# How rough is play fighting?



## lizaloo152 (Aug 18, 2010)

I love my kittens but they are really worrying me and i can't get a moments peace!

What i need to know is whether play fighting should involve biting and batting and really forceful launches at each other? I am confused as to whether this is them playing or working out their relationship!

basically it goes on from when i release the youngest Izzy whos is almost 12 weeks from the bathroom each morning, they see each other and start wrestling, biting, chasing at high speed, pouncing etc and it never seems to end unless one is eating or they go to sleep (which seems to be less and less). I work through the day in the week so they are separated except for about 40 mins when i am home for lunch and then after work. Sometimes i separate them if i just can't take it anymore. I am constantly getting up or running around trying to make sure they are ok and not hurting each other.

I know that Bailey who is 19 weeks does hurt Izzy sometimes and i stop them but as soon as i move away then they are ready to go again. Izzy is definately not afraid of him as she is the one who instigates most of the fighting and i am sure that if i could calm her down then Bailey wouldn't be bothered but she seems to wind him up to a point where he gets as hyped up as she does. he does alot of trilling and she gives the occasional hiss but usually if he hurts her. Saying all that i haven't seen any injuries or fur flying just mad looks from both) and swishing tail (only from the youngest) and submissive behaviour from both and pinned back ears when it gets really rough. there are times when they just try to catch each others tails which looks like fun but it never lasts long.

sorry for long post but just trying to describe what they are like and am asking if this is acceptable behaviour? I have had Izzy for 3 weeks and Bailey for 5. forgot to say i have seen them sleep in same basket about 3 times and she has washed him once and they eat together fine too.

they are at it right now and have been for the last couple of hrs since Izzy woke him up by pouncing on him. Ok have to go as they are going to wake my daughter!!:? Any thoughts appreciated.


----------



## Ducman69 (Aug 28, 2010)

Mine go at it all the time, batting, biting, and launches for sure, and they seem to love it.

They don't make any noise though, and they alternate on who is the dominant one frequently. When its late, they also chase each other through my house at mach 5. I'd think that as long as they are alternating engaging each other, and there is no hissing or blood, then no worries. 

Yesterday Buttercup did a backwards flip to avoid a head on attack, and didn't realize the wall was right behind her. Loud BONK, but she didn't seem to mind.

I have put everything breakable that they can knock over away, as they already broke a few things though (including an expensive old Japanese tea pot). 
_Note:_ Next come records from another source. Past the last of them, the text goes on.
-- ==== Sys2Proof/Proofs/SeasonCommands.lean ====
section
/-! PROOF. SET_CHANGEOVER, ARM_SEASON, DISARM, the changeover that falls due, and WRITE_ENTRIES (R117, R118, R121, R124 to R128). -/

namespace Sys2Proof.Machine

/-! ## SET_CHANGEOVER -/

section
variable (s : State) {day minute : Nat} (hd : day < 65536) (hm : minute < 65536)

/-- The rows of R125, first to last. -/
def State.changeoverRows (s : State) (day minute : Nat) : List (Bool × Status) :=
  [(!(decide (day ≤ 36524 ∧ minute ≤ 1439)), .badArgument), (!s.cfg.configured, .notConfigured),
   (s.clock.state == .unset || s.clock.now == none, .notPermitted),
   ((match s.clock.now with
     | some t => decide (day * 1440 + minute ≤ t.day * 1440 + t.minute)
     | none => false), .badArgument)]

/-- The model's checks are the rows of R125, in their order. -/
theorem changeoverRefusal_eq_rows (day minute : Nat) : s.changeoverRefusal ⟨day, minute⟩ = firstOf (s.changeoverRows day minute) := by
  have range : (decide (day ≤ 36524) && decide (minute < 1440)) = decide (day ≤ 36524 ∧ minute ≤ 1439) := by
    rw [← Bool.decide_and, decide_eq_decide]
    omega
  simp only [State.changeoverRefusal, State.changeoverRows, firstOf_cons, firstOf_nil, range, State.clockSet, State.siteMinute]
  cases s.clock.now with
  | none => simp
  | some t => cases s.clock.state <;> simp [Civil.site, DayMinute.site] <;> rfl

include hd hm

theorem args_wordWord : args [2, 2] (wordArg day ++ wordArg minute) = some [day, minute] := by
  rw [args_word_append hd, args_word hm]
  rfl

theorem actSetChangeover_refused {e : Status} (h : firstOf (s.changeoverRows day minute) = some e) :
    actSetChangeover (wordArg day ++ wordArg minute) s = s.refuse e := by
  rw [← changeoverRefusal_eq_rows] at h
  simp only [actSetChangeover, args_wordWord hd hm, h]

theorem actSetChangeover_taken (h : firstOf (s.changeoverRows day minute) = none) :
    actSetChangeover (wordArg day ++ wordArg minute) s =
      ⟨.done, [], s.modSeason fun x => { x with changeover := some ⟨day, minute⟩ }⟩ := by
  rw [← changeoverRefusal_eq_rows] at h
  simp only [actSetChangeover, args_wordWord hd hm, h]

end

/-! ## ARM_SEASON and DISARM -/

section
variable (s : State) (x : TableId)

theorem actArmSeason_out_of_range {a : Byte} (h : ¬(1 ≤ a.toNat ∧ a.toNat ≤ 2)) : actArmSeason [a] s = s.refuse .badArgument := by
  simp only [actArmSeason, args_byte, tableOf_eq_none h]

theorem actArmSeason_active (h : x = s.season.active) : actArmSeason (tableArg x) s = s.refuse .badArgument := by
  have active : (x == s.season.active) = true := beq_iff_eq.mpr h
  simp only [actArmSeason, args_table, tableOf_code, active, if_true]

theorem actArmSeason_not_configured (h : x ≠ s.season.active) (absent : s.cfg.configured = false) :
    actArmSeason (tableArg x) s = s.refuse .notConfigured := by
  simp only [actArmSeason, args_table, tableOf_code, beq_eq_false_iff_ne.mpr h, absent, Bool.false_eq_true, if_false, Bool.not_false,
    if_true]

theorem actArmSeason_armed (h : x ≠ s.season.active) (configured : s.cfg.configured = true) : actArmSeason (tableArg x) s =
    ⟨.done, num2 (s.season.table x).length ++ num2 ((s.season.table x).filter fun e => e.failed.isSome).length,
      s.modSeason fun y => { y with armed := true }⟩ := by
  simp only [actArmSeason, args_table, tableOf_code, beq_eq_false_iff_ne.mpr h, configured, Bool.false_eq_true, if_false, Bool.not_true,
    flaggedCount]

theorem actDisarm_not_configured (absent : s.cfg.configured = false) : actDisarm [] s = s.refuse .notConfigured := by
  simp [actDisarm, args, absent]

theorem actDisarm_taken (configured : s.cfg.configured = true) : actDisarm [] s =
    ⟨.done, [], (s.modSeason fun y => { y with armed := false }).raiseIf s.season.armed .schedule⟩ := by
  simp [actDisarm, args, configured]

end

/-! ## A changeover that falls due -/

section
variable (s : State) (now : Nat)

theorem seasonMinute_none (h : s.season.changeover = none) : s.seasonMinute now = s := by
  simp [State.seasonMinute, Season.notice, State.judgeChangeover, Season.changeoverDue, h]

variable {m : DayMinute} (h : s.season.changeover = some m)
include h

theorem seasonMinute_before (before : now < m.day * 1440 + m.minute) : s.seasonMinute now = s := by
  have due : s.season.changeoverDue now = false := by
    simp only [Season.changeoverDue, h, DayMinute.site]
    exact decide_eq_false (by omega)
  simp [State.seasonMinute, Season.notice, State.judgeChangeover, due]

theorem changeoverDue_of (due : m.day * 1440 + m.minute ≤ now) : s.season.changeoverDue now = true := by
  simp only [Season.changeoverDue, h, DayMinute.site]
  exact decide_eq_true due

/-- An unarmed changeover is recorded as skipped (R128). -/
theorem seasonMinute_skipped (due : m.day * 1440 + m.minute ≤ now) (unarmed : s.season.armed = false) :
    s.seasonMinute now = (s.modSeason fun y => { y with changeover := none, last := some ⟨false, m⟩ }).raise .schedule := by
  have notice : s.season.notice now = none := by
    simp only [Season.notice, unarmed, Bool.and_false, Bool.false_eq_true, if_false]
  have season : s.season.changeOver = { s.season with changeover := none, last := some ⟨false, m⟩ } := by
    simp only [Season.changeOver, unarmed, h, Bool.false_eq_true, if_false, Option.map_some]
  simp only [State.seasonMinute, notice, State.judgeChangeover, changeoverDue_of s now h due, if_true, season, State.modSeason]

/-- The season store after a changeover taken (R128). -/
def State.changedOver (s : State) (m : DayMinute) : State :=
  (s.modSeason fun y => { y with active := y.active.other, armed := false, changeover := none, last := some ⟨true, m⟩ }).raise .schedule

/-- An armed changeover is taken, and the run scheduler is given its notice (R128). -/
theorem seasonMinute_taken (due : m.day * 1440 + m.minute ≤ now) (armed : s.season.armed = true) :
    s.seasonMinute now = (s.changedOver m).toRun (.runChangeover s.season.active.other now) fun t =>
      t.runChangeover s.season.active.other now := by
  have dueAt := changeoverDue_of s now h due
  have notice : s.season.notice now = some s.season.active.other := by
    simp only [Season.notice, dueAt, armed, Bool.and_self, if_true]
  have season : s.season.changeOver =
      { s.season with active := s.season.active.other, armed := false, changeover := none, last := some ⟨true, m⟩ } := by
    simp only [Season.changeOver, armed, h, if_true, Option.map_some]
  simp only [State.seasonMinute, notice, State.judgeChangeover, dueAt, if_true, season, State.changedOver, State.modSeason]

end

/-- Settles O39, by the rows of R125 and R126, and by the moment and the arming of the changeover record. -/
theorem changeoverAndArming : Obligations.ChangeoverAndArming := by
  refine ⟨fun s d tag serves => ⟨fun day minute hd hm => ?_, fun a out => ?_, fun x => ?_, fun absent => ?_, fun configured => ⟨fun unarmed => ?_,
    fun armed => ?_⟩⟩, fun s now => ⟨seasonMinute_none s now, fun m h => ⟨seasonMinute_before s now h, fun due =>
      ⟨seasonMinute_skipped s now h due, fun armed => ?_⟩⟩⟩⟩
  · intro c past refusal
    have table : refusal = firstOf ((s.taken d tag 0x43).changeoverRows day minute) := rfl
    exact ⟨fun e refused => only_answered_of_refuse rfl serves (actSetChangeover_refused _ hd hm (table ▸ refused)),
      fun none => sets_of_act rfl serves (actSetChangeover_taken _ hd hm (table ▸ none))⟩
  · exact only_answered_of_refuse rfl serves (actArmSeason_out_of_range _ out)
  · exact ⟨fun active => only_answered_of_refuse rfl serves (actArmSeason_active (s.taken d tag 0x44) x active),
      fun standby absent => only_answered_of_refuse rfl serves (actArmSeason_not_configured (s.taken d tag 0x44) x standby absent),
      fun standby configured => sets_of_act rfl serves (actArmSeason_armed (s.taken d tag 0x44) x standby configured)⟩
  · exact only_answered_of_refuse rfl serves (actDisarm_not_configured (s.taken d tag 0x45) absent)
  · have act := actDisarm_taken (s.taken d tag 0x45) configured
    rw [taken_season, unarmed] at act
    exact sets_of_act rfl serves act
  · have act := actDisarm_taken (s.taken d tag 0x45) configured
    rw [taken_season, armed] at act
    exact sets_of_act rfl serves act
  · have taken := seasonMinute_taken s now h due armed
    intro v
    refine ⟨fun free => ?_, fun settling => ?_⟩
    · rw [taken, State.toRun, if_neg (by rw [show (s.changedOver m).isSettling = s.isSettling from rfl, free]; decide)]
      rfl
    · rw [taken, State.toRun, if_pos (show (s.changedOver m).isSettling = true from settling)]
      rfl

end Sys2Proof.Machine
end

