-- ==== Sys2Proof/Proofs/SensorEvents.lean ====
section
/-! PROOF. SENSOR_FRAME and FRAME_TIMEOUT as events (R53, R60 to R62, R77 to R84). -/

namespace Sys2Proof.Machine

/-- A bad frame: a settle count begins again, and a slewing record fails where the position is INVALID by it (R81, R84). -/
theorem bad_frame (s : State) (k : Rot) (settled : s.isSettling = false) :
    let w := s.slew[k]
    let u := s.slewBad k
    ((s.rot[k]).validity ≠ .invalid → u.slew[k] = if w.state = .settle then { w with settleCount := 0 } else w) ∧
    ((s.rot[k]).validity = .invalid → w.state.slewing = true →
      (u.slew[k]).state = .fault ∧ (u.slew[k]).fault = some .positionInvalid ∧ (u.slew[k]).target = w.target ∧
        (u.slew[k]).cap = none ∧ u.raised .slew) ∧
    (w.state.slewing = false → u.slew[k] = w) := by
  intro w u
  let v := if w.state == .settle then s.modSlew k fun r => { r with settleCount := 0 } else s
  have slews : Slews k s v := by
    show Slews k s (if _ then _ else _)
    split
    · exact slews_modSlew s _ (Slews.refl k s)
    · exact Slews.refl k s
  have at_ : v.slew[k] = if w.state = .settle then { w with settleCount := 0 } else w := by
    by_cases settle : w.state = .settle
    · rw [show v = s.modSlew k fun r => { r with settleCount := 0 } from if_pos (beq_iff_eq.mpr settle), if_pos settle]
      exact modSlew_same s k _
    · rw [show v = s from if_neg fun h => settle (beq_iff_eq.mp h), if_neg settle]
  have state : (v.slew[k]).state = w.state := by rw [at_]; split <;> rfl
  have target : (v.slew[k]).target = w.target := by rw [at_]; split <;> rfl
  have bad : u = if (s.rot[k]).validity == .invalid then v.slewInvalid k else v := by
    have rot := slews.rot
    show (if (v.rot[k]).validity == .invalid then v.slewInvalid k else v) = _
    simp only [rot]
  have invalid_ (h : (s.rot[k]).validity = .invalid) : u = if w.state.slewing then v.slewFault k .positionInvalid else v := by
    refine (bad.trans (if_pos (beq_iff_eq.mpr h))).trans ?_
    rw [State.slewInvalid, state, slews.settling, settled]
    cases w.state.slewing <;> rfl
  refine ⟨fun valid => ?_, fun invalid slewing => ?_, fun rests => ?_⟩
  · rw [bad.trans (if_neg fun h => valid (beq_iff_eq.mp h)), at_]
  · rw [(invalid_ invalid).trans (if_pos slewing)]
    refine ⟨?_, ?_, ?_, ?_, slewFault_raised v k _⟩
    all_goals rw [slewFault_slew, rest_eq]
    exact target
  · have same : u.slew[k] = v.slew[k] := by
      by_cases invalid : (s.rot[k]).validity = .invalid
      · rw [(invalid_ invalid).trans (if_neg (by rw [rests]; exact Bool.false_ne_true))]
      · rw [bad.trans (if_neg fun h => invalid (beq_iff_eq.mp h))]
    have settle : w.state ≠ .settle := fun h => by rw [h] at rests; exact absurd rests (by decide)
    rw [same, at_, if_neg settle]

/-- What an accepted frame makes of the state, outside settling all of it. -/
def State.framed (s : State) (k : Rot) (f : SensorFrame) : State :=
  if frameGood (s.params k) f then (s.takeFrame k f).slewGood k else (s.takeFrame k f).slewBad k

section
variable (s : State) (k : Rot) (f : SensorFrame)

theorem framed_slews : Slews k (s.takeFrame k f) (s.framed k f) := by
  unfold State.framed
  split
  · exact slews_slewGood _ (Slews.refl k _)
  · exact slews_slewBad _ (Slews.refl k _)

theorem framed_calm : Calm (s.takeFrame k f) (s.framed k f) := by
  unfold State.framed
  split
  · exact calm_slewGood _ k (Calm.refl _)
  · exact calm_slewBad _ k (Calm.refl _)

theorem acceptFrame_meets : Meets (s.framed k f) (s.acceptFrame k f) := meets_modSettling _ _

theorem acceptFrame_settled (settled : s.isSettling = false) : s.acceptFrame k f = s.framed k f := by
  have cfg : (s.takeFrame k f).cfg = s.cfg := by
    have same := congrArg State.cfg (takeFrame_outside s k f)
    exact same
  refine modSettling_settled (s.framed k f) _ ?_
  rw [(framed_slews s k f).settling, State.isSettling, cfg]
  exact settled

end

/-- Settles O52: the frame is taken into the position record by the vernier rules and its tables, and the slew record moves on by its
state; an expiry of the frame timer acts at its moment. -/
theorem sensorFrames : Obligations.SensorFrames := by
  intro s k
  refine ⟨fun f h => ?_, fun f sound rotOk => ?_, fun due running => ?_, fun idle => ?_⟩
  · refine congrArg Host.Outcome.next (if_neg fun test => ?_)
    rw [Bool.and_eq_true] at test
    exact h.elim (fun h => absurd (test.1.symm.trans h) (by decide)) fun h => absurd (test.2.symm.trans h) (by decide)
  · intro p b good
    have accept : exec (.sensorFrame k f) s = .next (State.event s (s.acceptFrame k f)) :=
      congrArg Host.Outcome.next (if_pos (by rw [sound, rotOk]; rfl))
    have meets := acceptFrame_meets s k f
    have slews := framed_slews s k f
    have calm := framed_calm s k f
    have taken := takeFrame_calm s k f
    have outside := takeFrame_outside s k f
    have cfg : (s.takeFrame k f).cfg = s.cfg := by
      have same := congrArg State.cfg outside
      exact same
    have slew : (s.takeFrame k f).slew = s.slew := by
      have same := congrArg State.slew outside
      exact same
    have hall : (s.takeFrame k f).hall = s.hall := by
      have same := congrArg State.hall outside
      exact same
    have time : (s.takeFrame k f).timebase = s.timebase := by
      have same := congrArg State.timebase outside
      exact same
    have rot : (s.acceptFrame k f).rot = (s.takeFrame k f).rot := meets.rot.trans slews.rot
    have same : (s.acceptFrame k f).rot[k] = b.take p f s.timebase := by
      simp only [rot]
      exact takeFrame_same s k f
    have raised {x : Attn} (h : (s.takeFrame k f).raised x) : (s.acceptFrame k f).raised x := meets.raised (raised_of_calm calm h)
    have isGood : frameGood p f = true ↔ good := frameGood_iff p f
    have settledTaken (settled : s.isSettling = false) : (s.takeFrame k f).isSettling = false := by
      rw [State.isSettling, cfg]
      exact settled
    obtain ⟨rawF, rawV, timer⟩ := take_raw b p f s.timebase
    refine ⟨_, runs_of_event accept fun d => ?_, fun settled => ?_, fun j other => ?_, ?_⟩
    · have := (taken.links d).trans (calm.links d)
      rw [State.link, State.link, ← meets.links] at this
      exact this
    · rw [acceptFrame_settled s k f settled, calm.kept, slews.rot, taken.kept]
      have set : (s.takeFrame k f).rot = _ := congrArg Kept.rot taken.kept
      rw [set]
      rfl
    · simp only [rot]
      exact takeFrame_other s k f other
    · intro r
      have isTaken : r = b.take p f s.timebase := same
      refine ⟨?_, ?_, ?_, fun h => ?_, ⟨fun held target settled h azimuth aim => ?_, fun settled h => ?_⟩, fun ok => ?_, fun h => ?_⟩
      · rw [isTaken, rawF]
      · rw [isTaken, rawV]
      · rw [isTaken, timer]
      · have was := take_good b s.timebase (isGood.mpr h)
        have is := isTaken.trans was
        refine ⟨congrArg RotRec.validity is, congrArg RotRec.badCount is, congrArg RotRec.fine is, congrArg RotRec.sensor is,
          congrArg RotRec.azimuth is, congrArg RotRec.period is, congrArg RotRec.goodTime is,
          fun invalid => raised (takeFrame_raised s k f ?_)⟩
        show validityRaises b.validity (b.take p f s.timebase).validity = true
        rw [was, invalid]
        rfl
      · have was := take_good b s.timebase (isGood.mpr h)
        have valid : ((s.takeFrame k f).rot[k]).validity = .valid := by
          rw [takeFrame_same]
          exact congrArg RotRec.validity was
        have azimuth : (s.takeFrame k f).heldAzimuth k = some held := by
          rw [State.heldAzimuth, valid, takeFrame_same]
          exact (congrArg RotRec.azimuth isTaken).symm.trans azimuth
        have aim : ((s.takeFrame k f).slew[k]).target = some target := by
          simp only [slew]
          exact aim
        have frames : s.acceptFrame k f = (s.takeFrame k f).slewGood k :=
          (acceptFrame_settled s k f settled).trans (if_pos (isGood.mpr h))
        have started {u : State} (h : DriveStarted (s.takeFrame k f) u k held target) : DriveStarted s u k held target :=
          h.congr cfg.symm time.symm (by simp only [slew]) rfl rfl
        have allows := drivesAllowed_iff (s.takeFrame k f)
        rw [State.isOpen, hall, cfg] at allows
        intro e near path back band allowed fresh turns wrong
        refine ⟨fun drive driven => ?_, fun settle => ?_, fun dwell => ?_, fun holds => ?_, fun idle => ?_, fun stays => ?_⟩
        · have moves := good_in_drive azimuth aim (by simp only [slew]; exact drive) (by simp only [slew]; exact driven)
          simp only [State.errorTo, slew, cfg, time] at moves
          rw [← frames] at moves
          exact moves
        · have moves := good_in_settle azimuth aim (settledTaken settled) (by simp only [slew]; exact settle)
          simp only [State.errorTo, slew, cfg] at moves
          rw [← frames] at moves
          obtain ⟨three, counts, again, starts⟩ := moves
          exact ⟨three, counts, again, fun far => started (starts far)⟩
        · have moves := good_in_dwell azimuth aim (by simp only [slew]; exact dwell)
          simp only [State.errorTo, slew, cfg] at moves
          rw [← frames] at moves
          exact moves
        · have moves := good_in_position azimuth aim (settledTaken settled) (by simp only [slew]; exact holds)
          simp only [State.errorTo, slew, cfg, time, allows] at moves
          rw [← frames] at moves
          obtain ⟨far, rests⟩ := moves
          refine ⟨fun out open_ => ?_, rests⟩
          obtain ⟨new, drive, told⟩ := far out open_
          exact ⟨new, started drive, told⟩
        · have moves := good_in_idle azimuth aim (settledTaken settled) (by simp only [slew]; exact idle)
          simp only [State.errorTo, slew, cfg, time, allows] at moves
          rw [← frames] at moves
          obtain ⟨denied, close, far⟩ := moves
          refine ⟨denied, close, fun open_ off => ?_⟩
          obtain ⟨new, drive⟩ := far open_ off
          exact ⟨new, started drive⟩
        · have moves := slewGood_stays azimuth aim (by simp only [slew]; exact stays)
          rw [← frames] at moves
          have kept := congrArg State.slew moves
          simp only [slew] at kept
          exact congrArg (fun x : Vector SlewRec 4 => x[k]) kept
      · have frames : s.acceptFrame k f = (s.takeFrame k f).slewBad k :=
          (acceptFrame_settled s k f settled).trans (if_neg fun test => h (isGood.mp test))
        have moves := bad_frame (s.takeFrame k f) k (settledTaken settled)
        simp only [slew] at moves
        rw [← frames, takeFrame_same] at moves
        rw [isTaken]
        exact moves
      · rw [isTaken]
        exact take_residual b s.timebase ok
      · obtain ⟨x, is, validity, count, azimuth, sensor, fine, period, moment⟩ :=
          take_bad b s.timebase (Bool.eq_false_iff.mpr fun test => h (isGood.mp test))
        obtain ⟨⟨azimuth', sensor', fine', period', moment', why⟩, first, second, third, still⟩ :=
          bad_fields x (if f.sensorOk then .residual else .sensorNotOk)
        rw [← is, ← isTaken] at azimuth' sensor' fine' period' moment' why first second third still
        rw [validity] at first second third still
        rw [count] at first second third
        refine ⟨azimuth'.trans azimuth, sensor'.trans sensor, fine'.trans fine, period'.trans period, moment'.trans moment, why, first,
          second, fun suspect two => ?_, still⟩
        obtain ⟨invalid, three⟩ := third suspect two
        refine ⟨invalid, three, raised (takeFrame_raised s k f ?_)⟩
        show validityRaises b.validity (b.take p f s.timebase).validity = true
        rw [← isTaken, invalid, suspect]
        rfl
  · intro a
    have act : exec (.frameTimeout k) s = .next (State.event a (a.frameExpired k)) := by
      simp only [exec, execFrameTimeout, running]
      rfl
    let v := a.modRot k RotRec.timedOut
    have calm : Calm v (a.frameExpired k) := by
      unfold State.frameExpired
      dsimp only
      split
      · exact calm_slewInvalid _ _ (calm_raiseIf _ _ _ (Calm.refl _))
      · exact calm_raiseIf _ _ _ (Calm.refl _)
    refine ⟨_, runs_of_event act (links_of_calm s calm rfl), calm.kept, fun valid => ?_⟩
    have was : ((a.rot[k]).validity != .invalid) = true := bne_iff_ne.mpr valid
    have expired : a.frameExpired k = (v.raise .rotator).slewInvalid k := by
      unfold State.frameExpired
      dsimp only
      rw [was]
      rfl
    rw [expired]
    exact raised_of_calm (calm_slewInvalid _ k (Calm.refl _)) (raised_raise v .rotator)
  · exact congrArg Host.Outcome.next (if_neg fun h => by
      obtain ⟨due, running⟩ := isRunning_of h
      exact idle due running)

end Sys2Proof.Machine
end

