-- ==== Sys2Proof/Proofs/SwitchTimers.lean ====
section
/-! PROOF. The travel timeout, the report window, the supply hold, the loss and return of drive permission, and the grants (R9 to R12,
R14, R20 to R24). -/

namespace Sys2Proof.Machine

/-! ## The loss of drive permission -/

/-- A MOVING switch stopped where it may be (R20). -/
def SwRec.stopped (r : SwRec) : SwRec := { r with state := .stopped, confirmed := .unknown, grantTime := none, travelDue := none }

section
variable (s : State)

theorem stopSw_same (w : Sw) : (s.stopSw w).sw w = (s.sw w).stopped := by
  have same : (s.stopSw w).sw w = (s.setSw w (s.sw w).stopped).sw w := by cases w <;> rfl
  rw [same, setSw_same]

theorem stopSw_other (w : Sw) {v : Sw} (h : v ≠ w) : (s.stopSw w).sw v = s.sw v := by
  have same : (s.stopSw w).sw v = (s.setSw w (s.sw w).stopped).sw v := by cases v <;> rfl
  rw [same, setSw_other s w v _ h]

/-- STOP goes to every MOVING switch, in record order, and each of them is STOPPED (R20). -/
theorem stopAll_sweep (ws : List Sw) (nodup : ws.Nodup) (s : State) :
    (forAll ws (fun w s => if (s.sw w).state == .moving then s.stopSw w else s) s).sent =
        s.sent ++ (ws.filter fun w => (s.sw w).state == .moving).map .stop ∧
      ∀ w ∈ ws, (forAll ws (fun w s => if (s.sw w).state == .moving then s.stopSw w else s) s).sw w =
        if (s.sw w).state = .moving then (s.sw w).stopped else s.sw w := by
  have others (w v : Sw) (s : State) (e : v ≠ w) : (if (s.sw w).state == .moving then s.stopSw w else s).sw v = s.sw v := by
    split
    · exact stopSw_other s w e
    · rfl
  induction ws generalizing s with
  | nil => exact ⟨by simp [forAll], fun w mem => absurd mem List.not_mem_nil⟩
  | cons v ws ih =>
    rw [List.nodup_cons] at nodup
    let t := if (s.sw v).state == .moving then s.stopSw v else s
    obtain ⟨sent, each⟩ := ih nodup.2 t
    have unchanged (w : Sw) (mem : w ∈ ws) : t.sw w = s.sw w := others v w s fun e => nodup.1 (e ▸ mem)
    have filtered : (ws.filter fun w => (t.sw w).state == .moving) = ws.filter fun w => (s.sw w).state == .moving :=
      List.filter_congr fun w mem => by rw [unchanged w mem]
    have head : (forAll ws (fun w s => if (s.sw w).state == .moving then s.stopSw w else s) t).sw v = t.sw v :=
      forAll_sw_out (f := fun w s => if (s.sw w).state == .moving then s.stopSw w else s) (fun w v s e => others w v s e) ws t nodup.1
    refine ⟨?_, List.forall_mem_cons.mpr ⟨head.trans ?_, fun w mem => ?_⟩⟩
    · refine sent.trans ?_
      rw [filtered]
      by_cases moving : (s.sw v).state = .moving
      · rw [show t = s.stopSw v from if_pos (beq_iff_eq.mpr moving), List.filter_cons_of_pos (p := fun w => (s.sw w).state == .moving) (beq_iff_eq.mpr moving)]
        show (s.sent ++ [.stop v]) ++ _ = _
        rw [List.map_cons, List.append_assoc]
        rfl
      · rw [show t = s from if_neg fun h => moving (beq_iff_eq.mp h),
          List.filter_cons_of_neg (p := fun w => (s.sw w).state == .moving) (fun h => moving (beq_iff_eq.mp h))]
    · by_cases moving : (s.sw v).state = .moving
      · rw [show t = s.stopSw v from if_pos (beq_iff_eq.mpr moving), if_pos moving, stopSw_same]
      · rw [show t = s from if_neg fun h => moving (beq_iff_eq.mp h), if_neg moving]
    · have at_ := each w mem
      rw [unchanged w mem] at at_
      exact at_

/-! ## The return of drive permission -/

theorem requeue_same (w : Sw) : (s.requeue w).sw w = { s.sw w with state := .pending, arrival := some s.mx.nextArrival } := by
  have same : (s.requeue w).sw w = (s.setSw w { s.sw w with state := .pending, arrival := some s.mx.nextArrival }).sw w := by
    cases w <;> rfl
  rw [same, setSw_same]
(thats wussy stuff, but gives an idea. I'll upload another one with mortal combat music shortly just showing them chomping on each other and wrastlin' more serious)


----------



## Ummm (Jul 16, 2010)

I have the same question too - so hard to tell! (just got the 2 cats in July...)


----------



## dweamgoil (Feb 3, 2010)

*If they were really fighting...*

you would know it. There would be lots of screaming, loud hissing and growling, fur flying, and blood.

My cats are older, but still quite young, 1 is almost 2 and the other almost 3 and they wrestle from the time they get up prior to their morning meal, then again after they use the litterbox, and then it's nap time until about mid-morning when it's tussling time again. They chase and wrestle each other for about a half hour and then they are ready for petting.

At night, basically the same thing after their evening meal, using the litterbox, and a nap. At night I have to separate them if I want to get any sleep or they will chase each other for hours in the bedroom.

Your cats are really young. This is why they are at it all day, but they are just playing...this is what they do...that is how they play. That just means they are having a great time!


----------



## lilysong (Apr 4, 2005)

dweamgoil said:


> you would know it. There would be lots of screaming, loud hissing and growling, fur flying, and blood.


Agreed!

They're playing, they're learning, and they're going to (eventually) establish dominance. All of that is normal, and in my own kitty-household, I learned to not interfere. The girls needed to figure out their pecking order, as they got older, and my meddling was doing no favors. If real injuries start cropping up, or if one of them begins hiding, begins losing weight, etc then there's a problem.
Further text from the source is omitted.